Он отвернулся и долго глядел в окно. Потом спросил:
− Я умру?
− Ты что! − шепотом воскликнула Настя. − Даже и не думай об этом! Тебя обязательно вылечат!
− Я умру, − утвердительно произнес Дениска. − Я это чувствую, я знаю.
− Тебе больно?
− Нет, мне никак.
− Как это − никак?
− Я будто падаю. Падаю, падаю. Внутри так пусто. Не знаю, как сказать. Пусто и холодно. А когда поем, сразу так тяжело. Хочется все вырвать.
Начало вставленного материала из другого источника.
/-! ### Directories (13 R333 to R335) -/

/-- The entry of an address space as a requester that need not ask for it reads it. -/
def State.space (s : State) (w : Who) (d asid : Nat) : Space :=
  match (s.readWords w 0 (s.spaceEntry d asid) 2).2 with
  | some (ws, bad) => s.spaceOf d ws bad
  | none => ⟨false, 0, 0, 0, false⟩
/-- Record n of a directory, and all of them, likewise: what a record holds, spoilt or not (13 R338). -/
def State.recordAt (s : State) (w : Who) (sp : Space) (n : Nat) : RangeRec :=
  RangeRec.ofWords (((s.readWords w sp.gen (sp.dir + 32 * n) 4).2.map (·.1)).getD [])
def State.records (s : State) (w : Who) (sp : Space) : List RangeRec := (List.range sp.count).map (s.recordAt w sp)
/-- What reading a directory, and writing its records and the one after them, asks of other agents; none when nothing need be asked. -/
def State.askDir (s : State) (w : Who) (d asid : Nat) : Option State :=
  match s.readWords w 0 (s.spaceEntry d asid) 2 with
  | (s1, none) => some s1
  | (_, some (ws, bad)) =>
    let sp := s.spaceOf d ws bad
    if !sp.valid then none
    else s.askEach (List.range (min (sp.count + 1) 65536)) fun st n =>
      let t := sp.dir + 32 * n
      match st.placeOf t with
      | .host h => if st.linked (dieOf w.gid) (homeDie h) && st.hostNeeded .write h then some (st.sendHost w .write h) else none
      | .hbm a => if st.snoopNeeded .write a then some (st.sendSnoop w .write a) else none
      | _ => match st.readWords w sp.gen t 4 with
        | (s1, none) => some s1
        | _ => none
/-- What reading a directory does at the slices that hold it (14 R347, R356, R364). -/
def State.touchDir (s : State) (w : Who) (d asid : Nat) : State :=
  let sp := s.space w d asid
  (List.range (if sp.valid then sp.count else 0)).foldl (fun st n => (st.readWords w sp.gen (sp.dir + 32 * n) 4).1)
    (s.readWords w 0 (s.spaceEntry d asid) 2).1
/-- Writes a dword of a structure at a target address (13 R333). -/
def State.dirWrite (s : State) (w : Who) (t v : Nat) : State :=
  match s.placeOf t with
  | .hbm a => s.ownNow (dieOf w.gid) 0 a 8 v
  | .host h => s.writeHost w h 8 v false
  | .fabric pkg a => s.sendFabric w false pkg a 8 (backKey t) (.write (BitVec.ofNat 64 v) false) true
  | _ => s
/-- Whether a directory lies in another package, so that what is written there is awaited. -/
def State.farDir (s : State) (sp : Space) : Bool := match s.placeOf sp.dir with | .fabric _ _ => true | _ => false
/-- The second dword of an entry after a change: the next even generation, and the count. -/
def Space.after (sp : Space) (n : Nat) : Nat := (sp.gen + 2) % 2 ^ 32 * 2 ^ 32 + n
/-- Writes one record. -/
def State.writeRec (s : State) (w : Who) (at_ : Nat) (r : RangeRec) : State :=
  (((s.dirWrite w at_ r.w0.toNat).dirWrite w (at_ + 8) r.w1.toNat).dirWrite w (at_ + 16) r.w2.toNat).dirWrite w (at_ + 24) r.w3.toNat
/-- Writes a directory's records, those that differ and those of a list, then the entry: the change is at an end, or, while records are on their
way to another package, its generation is odd (13 R335). -/
def State.writeDir (s : State) (w : Who) (d asid : Nat) (sp : Space) (old rs : List RangeRec) (force : List Nat) : State :=
  let s1 := (List.range rs.length).foldl (fun (st : State) i => match rs[i]? with
    | none => st
    | some r => if old[i]? = some r ∧ !force.contains i then st else st.writeRec w (sp.dir + 32 * i) r) s
  s1.dirWrite w (s.spaceEntry d asid + 8) (if s.farDir sp then (sp.gen + 1) % 2 ^ 32 * 2 ^ 32 + rs.length else sp.after rs.length)

/-- Inserts a record in ascending order of base. -/
def insertRec (r : RangeRec) : List RangeRec → List RangeRec
  | [] => [r]
  | x :: t => if r.base < x.base then r :: x :: t else x :: insertRec r t
/-- Whether two extents overlap. -/
def overlaps (a b c d : Nat) : Bool := decide (a < d ∧ c < b)
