-- ==== Sys2Proof/Machine/Observe.lean ====
section
/-! DEFINITION. OBS: the region stack, the sampling word, watch slots and event counters (11 R300 to R304, R309, R312, R313). -/

namespace Sys2Proof.Machine

/-! ### The region stack (11 R301) -/

/-- ENTER on a context. -/
def Ctx.enter (c : Ctx) (id : BitVec 16) : Ctx :=
  { c with regions := if c.rdepth < 16 then id :: c.regions else c.regions, rdepth := min (c.rdepth + 1) 0xFFFF }
/-- LEAVE on a context. -/
def Ctx.leave (c : Ctx) : Ctx :=
  { c with regions := if c.rdepth ≤ 16 then c.regions.drop 1 else c.regions, rdepth := c.rdepth - 1 }

/-- The stop that follows an ENTER or LEAVE (11 R312): the sample stop of the group, or a region break on one of the codes given. -/
def edgeStop (i : Iss) (codes : List Nat) (g : Group) : Group :=
  if i.ra then g
  else match leastOf ((if g.edgeStop then [3] else []) ++ codes) with
    | none => g
    | some c => { g with edgeStop := false, stop := some (c, 0, 0) }

/-- ENTER. -/
def enterEffect (i : Iss) (s : State) : Res :=
  if !(groupLevel i).isEmpty then .fault s (groupLevel i)
  else
    let id := BitVec.ofNat 16 (i.f.c.toNat % 4 * 2 ^ 14 + i.f.mod.toNat)
    let hits := (List.range 4).filter fun k =>
      let sl := s.slot (dieOf i.gid) k
      bits (sl.getD 2 0) 3 0 == 4 && bits (sl.getD 2 0) 63 52 == i.l.asid && bits (sl.getD 2 0) 51 36 == id.toNat
    let s1 := if 16 ≤ i.ctx.rdepth then s.countFor i.gid i.g 0x28 1 else s
    .done s1 (edgeStop i (if hits.isEmpty then [] else [4]) { i.g with ctx := i.ctx.enter id }) i.next none

/-- LEAVE. -/
def leaveEffect (i : Iss) (s : State) : Res :=
  if !(groupLevel i).isEmpty then .fault s (groupLevel i)
  else if i.ctx.rdepth = 0 then .done (s.countFor i.gid i.g 0x29 1) (edgeStop i [] i.g) i.next none
  else .done s (edgeStop i [] { i.g with ctx := i.ctx.leave }) i.next none

/-! ### Watch slots (11 R309) -/

/-- A descriptor that keeps Table 11.4. -/
def watchOk (w : List W64) : Bool :=
  let b := fun k hi lo => bits (w.getD k 0) hi lo
  let kind := b 2 3 0
  b 0 63 56 == 0 && b 1 63 56 == 0 && b 2 35 5 == 0 && w.getD 3 0 == 0 && decide (kind ≤ 4) && (kind == 4 || b 2 51 36 == 0) &&
    b 0 55 0 % 4 == 0 && b 1 55 0 % 4 == 0 && (if kind = 0 ∨ kind = 4 then b 0 55 0 == 0 && b 1 55 0 == 0 else decide (b 0 55 0 < b 1 55 0))

/-- WATCH. -/
def watchEffect (i : Iss) (s : State) : Res :=
  let fs := groupLevel i ++ mustG [i.f.d, i.f.a]
  let pf := gPoisonFaults i [] [gIndex i.f.a]
  if !fs.isEmpty then .fault s fs
  else if !pf.isEmpty then .fault s pf
  else
    let va := (s.readG i.g 0 (gIndex i.f.a)).toNat % 2 ^ 56
    if va % 32 ≠ 0 then .fault s [⟨4, 4, 0, some va, none⟩]
    else loadImage 4 va i s fun w s1 =>
      if !watchOk w then rangeStatus i s1 3
      else
        let d := s1.die (dieOf i.gid)
        rangeStatus i (s1.setDie (dieOf i.gid) { d with watch := tput d.watch (i.mb 1 0) w }) 0

/-! ### The sampling word (11 R303, R304) -/

/-- Whether a sampling word may be set (illegal operand 0x0016 otherwise). -/
def samplingOk (w : W64) : Bool :=
  bits w 61 56 == 0 && bits w 47 32 == 0 && (!w.getLsbD 63 || decide (64 ≤ bits w 31 0 ∧ bits w 31 0 ≤ 2 ^ 31))
/-- Whether a word enables a quarter. -/
def samples (w : W64) (q : Nat) : Bool := w.getLsbD 63 && (bits w 51 48).testBit q
/-- Draws an interval n from ⌊N/2⌋ to ⌊3N/2⌋ for quarter q of a core: the instructions left before the one that is tagged (log 5). -/
def State.draw (s : State) (w : W64) (q : Nat) : Nat :=
  let n := bits w 31 0
  n / 2 + (s.free (0x170010 + q)).toNat % (3 * n / 2 - n / 2 + 1) - 1
/-- Sets the sampling word of a core: each quarter starts anew. -/
def State.setSampling (s : State) (core : Nat) (w : W64) : State :=
  let s1 := s.setCore core { s.core core with sampling := w }
  (List.range 4).foldl (fun (st : State) q =>
    let u := st.unit (4 * core + q)
    st.setUnit (4 * core + q) { u with tagNext := false, toTag := if samples w q ∧ u.tagged.isNone then some (s.draw w q) else none }) s1

/-- SAMPL. One that enables its own quarter is the first instruction that the quarter counts toward its interval (log 64). -/
def samplEffect (i : Iss) (s : State) : Res :=
  let fs := groupLevel i ++ mustG [i.f.d, i.f.a]
  if !fs.isEmpty then .fault s fs
  else
    let w := s.readG i.g 0 (gIndex i.f.a)
    let fs := (if samplingOk w then [] else [⟨3, 0x16, 0, none, none⟩]) ++ gPoisonFaults i [gIndex i.f.a]
    if !fs.isEmpty then .fault s fs
    else
      let core := 16 * dieOf i.gid + bits w 55 52
      commitLanes [] (.reg i.f.d 2 2 true false) none false [(0, { words := halves (s.core core).sampling })] i (s.setSampling core w)

/-! ### Event counters (11 R313) -/

/-- A counter of a core as CNTRD reads it; how many clk a quarter could not issue in is timing, and a free value (log 7). -/
def State.counter (s : State) (core e : Nat) : Nat :=
  if 4 ≤ e ∧ e < 8 then (s.free (0x1A0000 + e)).toNat else tget 0 s.counters ((22 * (core / 16) + core % 16) * 256 + e)

/-- CNTRD. -/
def cntrdEffect (i : Iss) (s : State) : Res :=
  if !i.l.super && !i.l.cntrd then .fault s [⟨0xF, 3, 0, none, none⟩]
  else
    let d : Dst := .reg i.f.d 1 1 true false
    let fs := dstFaults i [] d
    if !fs.isEmpty then .fault s fs
    else
      let v := BitVec.ofNat 32 (s.counter (coreOf i.gid) (i.mb 7 0))
      commitLanes [] d none false ((i.compute d).map fun l => (l, { words := [v] })) i s

def execEnter (f : Fields) (s : State) : Host.Outcome State Fault Refusal := issue .enter f s enterEffect
def execLeave (f : Fields) (s : State) : Host.Outcome State Fault Refusal := issue .leave f s leaveEffect
def execWatch (f : Fields) (s : State) : Host.Outcome State Fault Refusal := memIssue .watch f s watchEffect
def execSampl (f : Fields) (s : State) : Host.Outcome State Fault Refusal := issue .sampl f s samplEffect
def execCntrd (f : Fields) (s : State) : Host.Outcome State Fault Refusal := issue .cntrd f s cntrdEffect

end Sys2Proof.Machine
end

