-- ==== Sys2Proof/Machine/EvPackage.lean ====
section
/-! DEFINITION. Events of Chofer: start-up, configuration, retirement, confidential contexts, routes, power (16; 17 R418, R426). -/

namespace Sys2Proof.Machine

/-- Changes Chofer's own state. -/
def State.withChofer (s : State) (f : Chofer → Chofer) : State := { s with chofer := f s.chofer }
/-- Posts a mailbox status with its detail bits (16 Table 16.3). -/
def State.status (s : State) (n detail : Nat) : State :=
  s.withChofer fun c => { c with status := n, detail := detail, posted := c.posted ++ [(n, detail)] }
/-- A dword of a list of bytes. -/
def dwordAt (b : List Byte) (off : Nat) : Nat := ofBytes ((b.drop off).take 8)
/-- n bytes of memory from a target address. -/
def State.bytesAt (s : State) (t n : Nat) : List Byte := (List.range n).map fun i => s.byteAt (t + i)

/-! ### Firmware (16 R393 to R395) -/

/-- A package reset: what is outside the machine, the model's counter and the record of retired cores remain. -/
def State.resetPackage (s : State) : State :=
  { State.reset with inputs := s.inputs, freeCtr := s.freeCtr, chofer := { State.reset.chofer with retired := s.chofer.retired } }

/-- The bytes of an image that its signature covers. -/
def signedBytes (b : List Byte) : List Byte := b.take 0xA40 ++ b.drop 0x2000
/-- The first check that an image fails (16 R393, Table 16.2); 0 when it passes. -/
def imageCheck (b : List Byte) : Nat :=
  let n := b.length
  let key := (b.drop 0x20).take 2592
  if n < 0x2000 ∨ n % 4096 ≠ 0 ∨ 2 ^ 26 < n ∨ dwordAt b 0 ≠ 0x4C58384657203031 ∨ dwordAt b 8 % 2 ^ 32 ≠ 0 ∨ dwordAt b 0x10 ≠ n ∨
    dwordAt b 0x18 ≠ 0 ∨ ((b.drop 0x1C53).take 941).any (· != 0) then 1
  else if Config.sha3x512 key ≠ Config.romKeyDigest then 2
  else if dwordAt b 8 / 2 ^ 32 < Config.antiRollback.toNat then 3
  else if !Config.mldsaVerify key (Config.sha3x512 (signedBytes b)) ((b.drop 0xA40).take 4627) then 4
  else 0
/-- Checks a firmware image, which the mailbox says first: it is discarded with its reason, or measured, and bring-up begins. -/
def State.loadImage (s : State) (b : List Byte) : State :=
  let s1 := s.status 1 0
  match imageCheck b with
  | 0 => (s1.status 3 (256 * 1)).withChofer fun c =>
      { c with m0 := Config.sha3x512 (signedBytes b), m1 := Config.sha3x512 (Config.collectiveFirmware (b.drop 0x2000)) }
  | n + 1 => s1.status 2 (256 * (n + 1))

/-! ### The capability list (16 R396, Tables 16.4, 16.5) -/

/-- The bodies of the list in ascending id; their fields are 8 bytes each where the table gives no width (log 26). -/
def State.capBodies (s : State) : List (List Nat) :=
  let retired := s.chofer.retired
  let map := retired.foldl (fun n c => n + 2 ^ c) 0
  let ports := (List.range 16).foldl (fun n k => if (s.port k).up then n + 2 ^ k else n) 0
  [ [Config.identitySerial.toNat, s.chofer.package, 8],
    [128 - retired.length, map % 2 ^ 64, map / 2 ^ 64],
    ((List.range 8).map fun d => if d = 0 then 2 ^ 37 - 2 ^ 28 else 2 ^ 37) ++ List.replicate 8 (2 ^ 30),
    [3],
    [16, ports, (s.free 0xC00000).toNat],
    [s.host.opened.toNat],
    [4095, 16],
    [s.chofer.listGen] ]
/-- The dwords of the list: its chain of headers, and the bodies after them. -/
def State.capList (s : State) : List Nat :=
  let bodies := s.capBodies
  let at_ := fun n => 16 * bodies.length + 8 * ((bodies.take n).foldl (fun m b => m + b.length) 0)
  ((List.range bodies.length).flatMap fun n =>
    [(n + 1) * 2 ^ 48 + 2 ^ 40 + (if n + 1 < bodies.length then 16 * (n + 1) else 0), 8 * (bodies.getD n []).length * 2 ^ 32 + at_ n]) ++ bodies.flatten
/-- Writes the list at the start of the Chofer area. -/
def State.publish (s : State) : State :=
  (List.range s.capList.length).foldl (fun (st : State) k => st.writeOpen 0 0 (choferBase + 8 * k) 8 (s.capList.getD k 0) false) s
/-- A change of the list raises its generation; the list is written anew once it has been published. -/
def State.republish (s : State) : State :=
  let s1 := s.withChofer fun c => { c with listGen := (c.listGen + 1) % 2 ^ 64 }
  if s.published then s1.publish else s1

/-- Every port is up, or down. -/
def State.trainPorts (s : State) (up : Bool) : State := (List.range 16).foldl (fun (st : State) k => st.setPort k { st.port k with up := up }) s
/-- The next step of bring-up (16 R395): it fails with a die and a unit, and the package stays closed, or passes. Step 3 trains the ports, which serve
nothing until status 4; step 5 publishes the list. -/
def State.bringUp (s : State) (failed : Option (Nat × Nat)) : State :=
  match failed with
  | some (d, u) => (s.trainPorts false).status 5 (fieldAt d 8 8 + fieldAt u 8 0)
  | none =>
    let n := s.chofer.detail / 256
    let s1 := if n = 3 then s.trainPorts true else s
    if n < 5 then s1.status 3 (256 * (n + 1))
    else
      let s2 := s1.publish
      (s2.withChofer fun c => { c with m2 := Config.sha3x512 (s2.capList.flatMap (bytesOf 8)) }).status 4 0

/-- The number command. -/
def State.setNumber (s : State) (n : Nat) : State := (s.withChofer fun c => { c with package := n }).republish
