/-- 14 R361; 13 R329, R339: resends are counted, at the die that sends (the model's choice, log 79), and the sixteenth of one transfer that fails
takes the link down; a die-to-die link that is down is known to its die, which holds no partial copy of the other die's lines, the words of those
that it held being poisoned, and a group whose load the link carried parks with the lanes of it poisoned; the event's code is presumed (log 60); the oldest
aperture store of a cluster is performed, poisoned when the link delivers an error; a pair link that is down parks the groups of the teams
that span it, also one that a fault has parked before (the model's choice, log 57). -/
def Obligations.LinkEventsHappen : Prop :=
  (∀ src dst failed, Happens (.dieLinkResend src ⟨dst, failed⟩) (fun _ => src ≠ dst)
    (fun s t => tget 0 t.counters ((22 * src + 20) * 256 + 10) = (tget 0 s.counters ((22 * src + 20) * 256 + 10) + 1) % 2 ^ 32 ∧
      if failed ∧ 15 ≤ tget 0 (s.die src).resends dst then dst ∈ (t.die src).deadLinks
      else tget 0 (t.die src).resends dst = (if failed then tget 0 (s.die src).resends dst + 1 else 0) ∧
        (t.die src).deadLinks = (s.die src).deadLinks)) ∧
  (∀ cl pair failed, Happens (.pairLinkResend cl ⟨pair, failed⟩) (fun _ => pair < 2)
    (fun s t => tget 0 t.counters ((22 * (cl / 4) + (16 + cl % 4)) * 256 + 5) =
        (tget 0 s.counters ((22 * (cl / 4) + (16 + cl % 4)) * 256 + 5) + 1) % 2 ^ 32 ∧
      if failed ∧ 15 ≤ tget 0 (s.cluster cl).resends pair then pair ∈ (t.cluster cl).linkDown
      else tget 0 (t.cluster cl).resends pair = (if failed then tget 0 (s.cluster cl).resends pair + 1 else 0) ∧
        (t.cluster cl).linkDown = (s.cluster cl).linkDown)) ∧
  (∀ src dst, Happens (.dieLinkDown src dst) (fun s => src ≠ dst ∧ dst ∉ (s.die src).deadLinks ∧ ∀ e ∈ s.groups, e.2.crossing s dst = [])
    (fun s t => dst ∈ (t.die src).deadLinks ∧ (∀ p ∈ (t.die src).partials, ownerDie (256 * p.line) ≠ dst) ∧
      t.chofer.events = s.chofer.events ++ [(evLinkDown, 8 * src + dst)] ∧
      ∀ p ∈ (s.die src).partials, ownerDie (256 * p.line) = dst → ∀ w ∈ p.words, tget false t.poison (w.1 / 8) = true)) ∧
  (∀ src dst gid g o l, Happens (.dieLinkDown src dst) (fun s => src ≠ dst ∧ dst ∉ (s.die src).deadLinks ∧ trising s.groups = true ∧
      s.group? gid = some g ∧ g.ra = none ∧ g.stat ≠ .ended ∧ dieOf gid = src ∧ g.crossing s dst = o :: l)
    (fun s t => dst ∈ (t.die src).deadLinks ∧ ParkedBy t gid 8 5 ∧ ∃ g' r, t.group? gid = some g' ∧ g'.fault = some r ∧ g'.ctx.pc = o.pc ∧
      r.words.getD 4 0 = (o.from_ dst).extractLsb' 0 64 ∧ r.words.getD 5 0 = (o.from_ dst).extractLsb' 64 64 ∧
      ∀ x ∈ g.crossing s dst, ∀ m ∈ x.regs, ∀ k < 128, (m.2 &&& x.from_ dst).getLsbD k = true → g'.ctx.vBad m.1 k = 1)) ∧
  (∀ cl error a r, Happens (.pairApertureAccess ⟨cl, error⟩) (fun s => (s.cluster cl).aperture = a :: r ∧ (tfind s.teams a.team).isSome = true)
    (fun s t => (t.cluster cl).aperture = r ∧ t.team a.team =
      (s.team a.team).writeScratch (scratchKey a.side a.off) a.data.length (ofBytes a.data) s.clock (a.poison || error))) ∧
  (∀ cl pair gid g, Happens (.pairLinkDown cl pair) (fun s => pair < 2 ∧ pair ∉ (s.cluster cl).linkDown ∧ (gid, g) ∈ s.groups ∧
      trising s.groups = true ∧ g.stat ≠ .ended ∧ (tfind s.teams g.team).isSome = true ∧ (s.team g.team).paired = true ∧
      (s.team g.team).saved = false ∧ (s.team g.team).core = pairCore cl pair)
    (fun _ t => pair ∈ (t.cluster cl).linkDown ∧ ParkedBy t gid 8 4))

/-! ### Events of copies, tasks and the package (15; 16) -/

/-- 15 R370, R372, R374; 09 R241: a free engine of a die, the lowest by the model's choice (log 33), takes the oldest copy that waits; a chunk is done, the last one ending the copy, or
waits for data, or ends the copy with a status, which is 3 when its team no longer holds a unit that it names; a copy that has ended leaves
its die, writes its completion word, sends its decrement, pushes its status, and counts no longer for its team. -/
def Obligations.CopyEventsHappen : Prop :=
  (∀ d e c, Happens (.copyStart d) (fun s => s.freeEngine d = some e ∧ s.nextCopyOf d = some c)
    (fun s t => ∃ x ∈ (t.die d).copies, x = { c with engine := some e } ∧ (t.die d).copies.length = (s.die d).copies.length ∧ t.groups = s.groups)) ∧
  (∀ d e c s1, Happens (.copyChunk d e) (fun s => s.copyOn d e = some c ∧ c.ending = none ∧ c.holds s = true ∧ c.chunk s = (s1, none, true))
    (fun _ t => (t.die d).copies = (s1.die d).copies.map (fun x => if x.id = c.id then
        { x with chunks := c.chunks + 1, ending := if Block.size c.block ≤ Config.chunkSize * (c.chunks + 1) then some 0 else none } else x) ∧ ∀ a, t.byteAt a = s1.byteAt a)) ∧
  (∀ d e c s1, Happens (.copyChunk d e) (fun s => s.copyOn d e = some c ∧ c.ending = none ∧ c.holds s = true ∧ c.chunk s = (s1, none, false))
    (fun s t => t = { s1 with freeCtr := s.freeCtr + 1 })) ∧
  (∀ d e c s1 n b, Happens (.copyChunk d e) (fun s => s.copyOn d e = some c ∧ c.ending = none ∧ c.holds s = true ∧ c.chunk s = (s1, some n, b))
    (fun _ t => (t.die d).copies = (s1.die d).copies.map (fun x => if x.id = c.id then { x with ending := some n } else x) ∧
      ∀ a, t.byteAt a = s1.byteAt a)) ∧
  (∀ d e c, Happens (.copyChunk d e) (fun s => s.copyOn d e = some c ∧ c.ending = none ∧ c.holds s = false)
    (fun s t => (t.die d).copies = (s.die d).copies.map (fun x => if x.id = c.id then { x with ending := some 3 } else x) ∧
      ∀ a, t.byteAt a = s.byteAt a)) ∧
  (∀ d e c n, Happens (.copyEnd d e) (fun s => s.copyOn d e = some c ∧ c.ending = some n ∧ s.quiet (copyWho c.id) = true ∧
      (tfind s.teams c.team).isSome = true ∧ 1 < (s.team c.team).copies)
    (fun s t => let u := s.team c.team
      let q := (if u.paired then 4 * c.side else 0) + 2
      let h : BitVec 32 := BitVec.ofNat 32 (Block.dw c.block 10 31 0)
      (∀ x ∈ (t.die d).copies, x.id ≠ c.id) ∧ (t.team c.team).copies = u.copies - 1 ∧
      (Block.wantsWord c.block = true → (t.team c.team).readScratch (scratchKey c.side (Block.dw c.block 9 51 32)) 4 =
        (if n = 0 then Block.dw c.block 9 31 0 else 0xE0000000 + n) % 2 ^ 32) ∧
      (Block.wantsDec c.block = true → (t.die (bits h 14 12)).decrements = (s.die (bits h 14 12)).decrements ++ [⟨h, 1, none⟩]) ∧
      (Block.wantsPush c.block = true → u.saved = false → (tget [] u.queues q).length < 64 →
        tget [] (t.team c.team).queues q = tget [] u.queues q ++ [BitVec.ofNat 32 (n * 2 ^ 24 + fieldAt (c.engine.getD 0) 3 16 + Block.tag c.block +
          (if tget false u.lost q then 2 ^ 23 else 0))])))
− Все равно надо кушать, иначе точно умрешь. Может, тебе апельсин почистить? Или шоколадку?
− Разбуди Вадима.
− Не надо. Пусть поспит.
− Я писать хочу.
Настя растерялась. Вот так ситуация. И что теперь делать? Может, правда, разбудить Вадима? Но он так сладко посапывал, что ей стало его жаль. Ведь только что заснул.
− Я медсестру позову. − Она и выскочила из палаты. В больничном коридоре было пусто. Девочка заглянула в одну палату, в другую, − везде были только больные. Наконец, в конце коридора Настя обнаружила кабинет, где сидели несколько человек в белых халатах.
− Там мальчик хочет по-маленькому, − смущенно сказала она.
− Так дайте ему утку, − раздраженно ответили ей. − Что вы с пустяками ходите?
Настя вернулась в палату. Денис выжидающе смотрел на нее.
− Давай, я дам тебе утку, − предложила девочка, плохо представляя себе, что это такое. − Где она?
− Под кроватью.
Нагнувшись, Настя достала белый продолговатый сосуд и растеряно посмотрела на него. Что дальше?
− Сунь под простыню, − предложил мальчик. − Я попробую сам.
Он повозился под простынкой, пытаясь пристроить судно, но у него не получилось.
− Не могу больше терпеть. Больно! − Он едва не заплакал. − Разбуди Вадима!
Глядя на это бледное личико с глубокими тенями под глазами, Настя почувствовала, как ее затапливает бесконечная жалость к беспомощному малышу.
− Не надо. − Она решительно отдернула простыню. − Я тебе помогу.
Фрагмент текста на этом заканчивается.